» **What is required**: Take every line from the entries below that includes the word "stored" and copy it.

Provided records: Begin

/-- A scan of a record (R403). -/
def scanRec (r : CareRec) : M F32 := do
  let ps ← f32Plane r.master r.n
  let amax := f32MaxOf (ps.map f32Abs)
  writeAmax r amax r.utag
  return amax

/-! ### The whole of a CARE -/

/-- Sets bytes 18 to 31 of a record. -/
def setInfoRest (l : List Byte) : M Unit := modify fun w => { w with info := w.info.take 2 ++ l.drop 2 }

/-- Bytes 16 to 31 of a CARE record (R410). -/
def careInfo (exc : W16) (skipped changed clipped : Bool) (gs amax : F32) (nonfinite : Nat) : List Byte :=
  leBytes 2 exc.toNat
    ++ leBytes 1 ((if skipped then 1 else 0) + (if changed then 2 else 0) + (if clipped then 4 else 0)) ++ [0]
    ++ leBytes 4 gs.toNat ++ leBytes 4 amax.toNat ++ leBytes 4 nonfinite

/-- A checked CARE. -/
structure CareReady where
  f : CareFields
  rs : List CareRec
  h : Hyper
  g : CareGate

/-- The address that a softened read found absent. -/
def absentAt {α : Type} : Except Nat α → Option Nat
  | .ok _ => none
  | .error a => some a

/-- What a softened read found. -/
def foundIn {α : Type} : Except Nat α → Option α
  | .ok x => some x
  | .error _ => none

/-- Reads the records of a list, as far as its entries and they can be read, with the address of an entry that cannot (R386, R408). -/
def getCareList (f : CareFields) : M (List CareItem × Option Nat) := do
  needMapped f.list (8 * f.count)
  let ws ← (List.range f.count).mapM fun i => soften (readU64 (f.list + 8 * i))
  let found := ws.filterMap foundIn
  let as := found.map fun w => fld w 47 0
  needDesc (found.all (fun w => fld w 63 48 == 0) && as.all (fun a => a % 64 == 0 && a < stackEnd)
    && as.zipIdx.all fun x => !((as.take x.2).contains x.1))
  return (← as.mapM fun a => inTurn (turnCare a) (getCareRec f a), ws.findSome? absentAt)

/-- A hyperparameter record holds for the records of a list: where the OPT of one cannot be read, for some OPT (R387, R408). -/
def hyperFor (h : Hyper) (clip : Nat) (l : List CareItem) : Bool :=
  (List.range 3).any (hyperOk h clip) && l.all fun x => match x.opt with
    | some o => hyperOk h clip o
    | none => true

/-- Is a phase allowed in a turn state (R405)? -/
def phaseTurn (f : CareFields) (t : Turn) : Bool := t == .learn || (t == .switchGenerate && (f.phase == 1 || f.phase == 3))

/-- The largest AMAX over a list of values; 0 of none. -/
def amaxOf (l : List F32) : F32 := if l.isEmpty then f32Zero else f32MaxOf l

/-- Counts and reports a skipped bucket (R394, R399). -/
def skipCare (r : CareReady) (n : Nat) : M Unit := do
  setInfo (careInfo 0 true false false 0 (amaxOf (r.rs.map CareRec.amax)) n)
  modS fun s => raiseAlert 16 { s with care := { s.care with skipped := satInc s.care.skipped, lastSkipped := BitVec.ofNat 64 r.f.hdr } }
  fail .nonfiniteSkipped

/-- Every range a CARE writes. -/
def CareReady.ranges (r : CareReady) : List (Nat × Nat) := r.rs.flatMap fun x =>
  (if r.f.updates then x.updateRanges else if r.f.emits then [] else [(x.addr, 64)]) ++ if r.f.emits then x.emitRanges else []

/-- R408's first row: what a CARE names, and the first address of it that is absent. HYPER, LIST and the header may be so too. -/
def careNames (d : Desc) : M (CareReady × Option Nat) := do
  let f := careFields d
  needDesc (careFieldsOk d f)
  let h ← if f.updates then soften (getHyper f.hyper) else pure (.ok default)
  let (items, absent) ← getCareList f
  needDesc (!f.updates || softly (fun h => hyperFor h f.clip items) h)
  let g ← if f.updates then soften (getCareGate f) else pure (.ok default)
  return (⟨f, items.filterMap fun x => foundIn x.rec', (foundIn h).getD default, (foundIn g).getD default⟩,
    absentAt h <|> absent <|> items.findSome? (fun x => absentAt x.rec') <|> absentAt g)

/-- Eight bytes, where they can be read. -/
def shownWord (a : Nat) : M (Option W64) := do
  let s ← getS
  if (locOf s a).isSome ∧ (locOf s (a + 7)).isSome ∧ !unreadable s a ∧ !unreadable s (a + 7) then
    return (← attempt (readU64 a)).toOption
  else return none
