/-- The value of an object of the scheduler, caretaker, roundabout, stack, queue and link indices. -/
def valMid (s : State) (idx sub : Nat) : Nat :=
  if idx = 0x2800 then (if sub < 16 then val2800a s sub else val2800b s sub)
  else if idx = 0x2801 then (s.sched.pinning.getD (sub - 1) 0).toNat
  else if idx = 0x2802 then val2802 s sub
  else if idx = 0x2803 then versionVal s (sub - 1)
  else if idx = 0x2806 then adapterVal s (sub - 1)
  else if idx = 0x2807 then adapterVal s (sub + 127)
  else if idx = 0x2900 then val2900 s sub
  else if idx = 0x2A00 then val2A00 s sub
  else if idx = 0x2A01 then ((s.prot[sub - 1]?).map ProtRange.base).getD 0
  else if idx = 0x2A02 then ((s.prot[sub - 1]?).map ProtRange.len).getD 0
  else if idx = 0x2B00 then val2B00 s sub
  else if idx = 0x2B01 then (s.stk.corrOf.toList.getD (sub - 1) 0).toNat
  else if idx = 0x2B02 then (s.stk.uncOf.toList.getD (sub - 1) 0).toNat
  else if idx = 0x2B03 then s.stk.scrubPos.toList.getD (sub - 1) 0 / 4096
  else if idx = 0x2C00 then val2C00 s sub
  else if idx = 0x2D00 then val2D00 s sub
  else if idx = 0x2D01 then val2D01 s sub
  else (s.lk.routes.getD (sub - 1) 0xFF).toNat

/-- The value of an object of the power, statistics, security and debug indices. -/
def valHigh (s : State) (p : Path) (idx sub : Nat) : Nat :=
  let x := selOf s p
  if idx = 0x3000 then val3000 s sub
  else if idx = 0x3001 then val3001 s sub
  else if idx = 0x3010 then val3010 s sub
  else if idx = 0x3100 then val3100 s sub
  else if idx = 0x4000 then val4000 s sub
  else if idx = 0x5001 then val5001 s sub
  else if idx = 0x5100 then val5100 s x sub
  else if idx = 0x5200 then val5200 s sub
  else if idx = 0x5700 then val5700 s sub
  else if idx = 0x5800 then val5800 s sub
  else if idx = 0x6000 then val6000 s sub
  else if idx = 0x6100 then val6100 s x sub
  else val6200 s sub

/-- What an object of the directory reads as on a path. -/
def objVal (s : State) (p : Path) (idx sub : Nat) : Nat :=
  if sub = 0 then ((objsOf idx).getD []).length
  else match pairIndex idx with
    | some q => valPair s.q.qps[q] sub
    | none =>
      if idx < 0x2800 then valLow s p idx sub
      else if idx < 0x3000 then valMid s idx sub
      else valHigh s p idx sub

end Sys2Proof.Machine
end

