end Sys2Proof.Machine
end

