-- ==== Sys2Proof/Laws/Memory.lean ====
section
/-! SUPPORT. Memory: the canonical form is kept by every write, a byte reads as it was last written, and no other byte changes. -/

namespace Sys2Proof.Machine

theorem memWfFrom_mono {lo hi : Nat} (h : lo ≤ hi) : ∀ m : List Host.Cell, memWfFrom hi m = true → memWfFrom lo m = true
  | [], _ => rfl
  | (a, b) :: t, w => by
    simp only [memWfFrom, Bool.and_eq_true, decide_eq_true_eq] at w ⊢
    exact ⟨⟨Nat.le_trans h w.1.1, w.1.2⟩, w.2⟩

theorem memWfFrom_memSet {lo k : Nat} (v : Byte) (hk : lo ≤ k) :
    ∀ m : List Host.Cell, memWfFrom lo m = true → memWfFrom lo (memSet m k v) = true
  | [], _ => by
    unfold memSet
    split
    · rfl
    · next h => simp [memWfFrom, hk, h]
  | (a, b) :: t, w => by
    simp only [memWfFrom, Bool.and_eq_true, decide_eq_true_eq] at w
    unfold memSet
    split
    · next hlt =>
      split
      · simp [memWfFrom, w.1.1, w.1.2, w.2]
      · next hv =>
        have hka : k + 1 ≤ a := hlt
        simp [memWfFrom, hk, hv, hka, w.1.2, w.2]
    · split
      · next heq =>
        split
        · exact memWfFrom_mono (by omega) t w.2
        · next hv => simp [memWfFrom, hv, heq, w.2, w.1.1]
      · next h1 h2 =>
        have hak : a + 1 ≤ k := by omega
        simp [memWfFrom, w.1.1, w.1.2, memWfFrom_memSet v hak t w.2]

/-- A write of one byte keeps the canonical form. -/
theorem memSet_wf {m : List Host.Cell} (k : Nat) (v : Byte) (h : Memory.wf m = true) : Memory.wf (memSet m k v) = true :=
  memWfFrom_memSet v (Nat.zero_le k) m h

/-- A byte reads as it was last written. -/
theorem memGet_memSet_same (k : Nat) (v : Byte) : ∀ {lo : Nat} (m : List Host.Cell), memWfFrom lo m = true → memGet (memSet m k v) k = v
  | _, [], _ => by
    unfold memSet
    split
    · next h => simp [memGet, h]
    · simp [memGet]
  | lo, (a, b) :: t, w => by
    simp only [memWfFrom, Bool.and_eq_true, decide_eq_true_eq] at w
    have gap : ∀ {lo : Nat} (l : List Host.Cell), memWfFrom lo l = true → k < lo → memGet l k = memDefault := by
      intro lo l
      induction l generalizing lo with
      | nil => intros; rfl
      | cons c l ih =>
        intro hw hk
        simp only [memWfFrom, Bool.and_eq_true, decide_eq_true_eq] at hw
        have hne : c.1 ≠ k := by omega
        simp [memGet, hne, ih hw.2 (by omega)]
    unfold memSet
    split
    · next hlt =>
      split
      · next hv =>
        have hne : a ≠ k := by omega
        simp [memGet, hne, gap t w.2 (by omega), hv]
      · simp [memGet]
    · split
      · next heq =>
        split
        · next hv => rw [gap t w.2 (by omega), hv]
        · simp [memGet]
      · next h1 h2 =>
        have hne : a ≠ k := fun e => h2 e.symm
        simp [memGet, hne, memGet_memSet_same k v t w.2]

/-- No other byte changes. -/
theorem memGet_memSet_other {k j : Nat} (v : Byte) (hne : j ≠ k) : ∀ m : List Host.Cell, memGet (memSet m k v) j = memGet m j
  | [] => by
    unfold memSet
    split
    · rfl
    · simp [memGet, Ne.symm hne]
  | (a, b) :: t => by
    unfold memSet
    split
    · split
      · rfl
      · simp [memGet, Ne.symm hne]
    · split
      · next heq =>
        have ha : a ≠ j := fun e => hne (by omega)
        have hk : k ≠ j := Ne.symm hne
        split <;> simp [memGet, ha, hk]
      · simp only [memGet, memGet_memSet_other v hne t]

/-- Stores of bytes keep the canonical form. -/
theorem pokeList_wf (s : State) : ∀ (a : Nat) (bs : List Byte) (m : List Host.Cell), Memory.wf m = true → Memory.wf (pokeList s a bs m) = true
  | _, [], _, h => h
  | a, b :: t, m, h => by
    unfold pokeList
    apply pokeList_wf s (a + 1) t
    split
    · exact memSet_wf _ _ h
    · exact h

theorem poke_wf (s : State) (a : Nat) (bs : List Byte) (h : Memory.wf s.mem = true) : Memory.wf (poke s a bs).mem = true :=
  pokeList_wf s a bs s.mem h

/-- Dropping cells keeps the canonical form: what a reset does to memory. -/
theorem memWfFrom_filter (p : Host.Cell → Bool) : ∀ {lo : Nat} (m : List Host.Cell), memWfFrom lo m = true →
    memWfFrom lo (m.filter p) = true
  | _, [], _ => rfl
  | lo, (a, b) :: t, w => by
    simp only [memWfFrom, Bool.and_eq_true, decide_eq_true_eq] at w
    have ht := memWfFrom_filter p t w.2
    by_cases hp : p (a, b) = true
    · simp [List.filter, hp, memWfFrom, w.1.1, w.1.2, ht]
    · simp only [List.filter, hp]
      exact memWfFrom_mono (by omega) _ ht

theorem filter_wf (p : Host.Cell → Bool) {m : List Host.Cell} (h : Memory.wf m = true) : Memory.wf (m.filter p) = true :=
  memWfFrom_filter p m h

/-- A location that no stored byte takes keeps its value. -/
theorem memGet_pokeList_other (s : State) {j : Nat} : ∀ (a : Nat) (bs : List Byte) (m : List Host.Cell),
    (∀ i, i < bs.length → locOf s (a + i) ≠ some j) → memGet (pokeList s a bs m) j = memGet m j
  | _, [], _, _ => rfl
  | a, b :: t, m, h => by
    unfold pokeList
    rw [memGet_pokeList_other s (a + 1) t]
    · have h0 := h 0 (by simp)
      split
      · next l hl =>
        have hne : j ≠ l := fun e => h0 (by simpa [e] using hl)
        exact memGet_memSet_other _ hne _
      · rfl
    · intro i hi
      have := h (i + 1) (by simpa using hi)
      rwa [Nat.add_assoc, Nat.add_comm 1 i]

theorem stackReachable_congr {s t : State} (hp : t.persist.variant = s.persist.variant)
    (hu : t.units.stackUnits = s.units.stackUnits) (n : Nat) : stackReachable t n = stackReachable s n := by
  unfold stackReachable
  rw [hp, hu]

/-- What an address names depends on the shares, the stacks' own controls, the variant and the companion's memory alone. -/
theorem resolve_congr {s t : State} (hk : t.stk.k = s.stk.k) (hj : t.stk.j = s.stk.j) (hp : t.persist.variant = s.persist.variant)
    (hc : t.lk.cl.cbytes = s.lk.cl.cbytes) (hu : t.units.stackUnits = s.units.stackUnits) (a : Nat) : resolve t a = resolve s a := by
  delta resolve
  rw [hk, hj, hp, hc]
  simp only [stackReachable_congr hp hu]

theorem locOf_congr {s t : State} (hk : t.stk.k = s.stk.k) (hj : t.stk.j = s.stk.j) (hp : t.persist.variant = s.persist.variant)
    (hc : t.lk.cl.cbytes = s.lk.cl.cbytes) (hu : t.units.stackUnits = s.units.stackUnits) (a : Nat) : locOf t a = locOf s a := by
  unfold locOf
  rw [resolve_congr hk hj hp hc hu]

/-- A store moves no address. -/
@[simp] theorem resolve_poke (s : State) (a : Nat) (bs : List Byte) (x : Nat) : resolve (poke s a bs) x = resolve s x :=
  resolve_congr (by rfl) (by rfl) (by rfl) (by rfl) (by rfl) x

@[simp] theorem locOf_poke (s : State) (a : Nat) (bs : List Byte) (x : Nat) : locOf (poke s a bs) x = locOf s x :=
  locOf_congr (by rfl) (by rfl) (by rfl) (by rfl) (by rfl) x

/-- An address apart from every stored byte's place reads as before. -/
theorem peek_poke_other (s : State) (a : Nat) (bs : List Byte) (x : Nat)
    (h : ∀ i, i < bs.length → locOf s (a + i) ≠ locOf s x ∨ locOf s x = none) : peek (poke s a bs) x = peek s x := by
  unfold peek
  rw [locOf_poke]
  cases hl : locOf s x with
  | none => rfl
  | some l =>
    apply memGet_pokeList_other
    intro i hi
    rcases h i hi with h1 | h1
    · rwa [hl] at h1
    · simp [hl] at h1

/-- The stored bytes read back where their places are distinct. -/
theorem memGet_pokeList_same (s : State) : ∀ (a : Nat) (bs : List Byte) (m : List Host.Cell),
    Memory.wf m = true → (∀ i j l, i < bs.length → j < bs.length → locOf s (a + i) = some l → locOf s (a + j) = some l → i = j) →
    ∀ i l, (h : i < bs.length) → locOf s (a + i) = some l → memGet (pokeList s a bs m) l = bs[i]
  | _, [], _, _, _ => by intro i l h; simp at h
  | a, b :: t, m, hm, inj => by
    have hm' : Memory.wf (match locOf s a with
        | some l => memSet m l b
        | none => m) = true := by
      split
      · exact memSet_wf _ _ hm
      · exact hm
    intro i l h hl
    unfold pokeList
    cases i with
    | zero =>
      rw [memGet_pokeList_other]
      · simp only [Nat.add_zero] at hl
        simp only [hl]
        exact memGet_memSet_same l b (lo := 0) m hm
      · intro k hk e
        have := inj 0 (k + 1) l (by simp) (by simpa using hk) hl (by rw [← e]; congr 1; omega)
        omega
    | succ i =>
      have := memGet_pokeList_same s (a + 1) t _ hm' (by
        intro p q x hp hq h1 h2
        have := inj (p + 1) (q + 1) x (by simpa using hp) (by simpa using hq)
          (by rw [← h1]; congr 1; omega) (by rw [← h2]; congr 1; omega)
        omega) i l (by simpa using h) (by rw [← hl]; congr 1; omega)
      exact this

end Sys2Proof.Machine
end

Provided records: End

» **Solution below**:
/-- A location that no stored byte takes keeps its value. -/
/-- An address apart from every stored byte's place reads as before. -/
/-- The stored bytes read back where their places are distinct. -/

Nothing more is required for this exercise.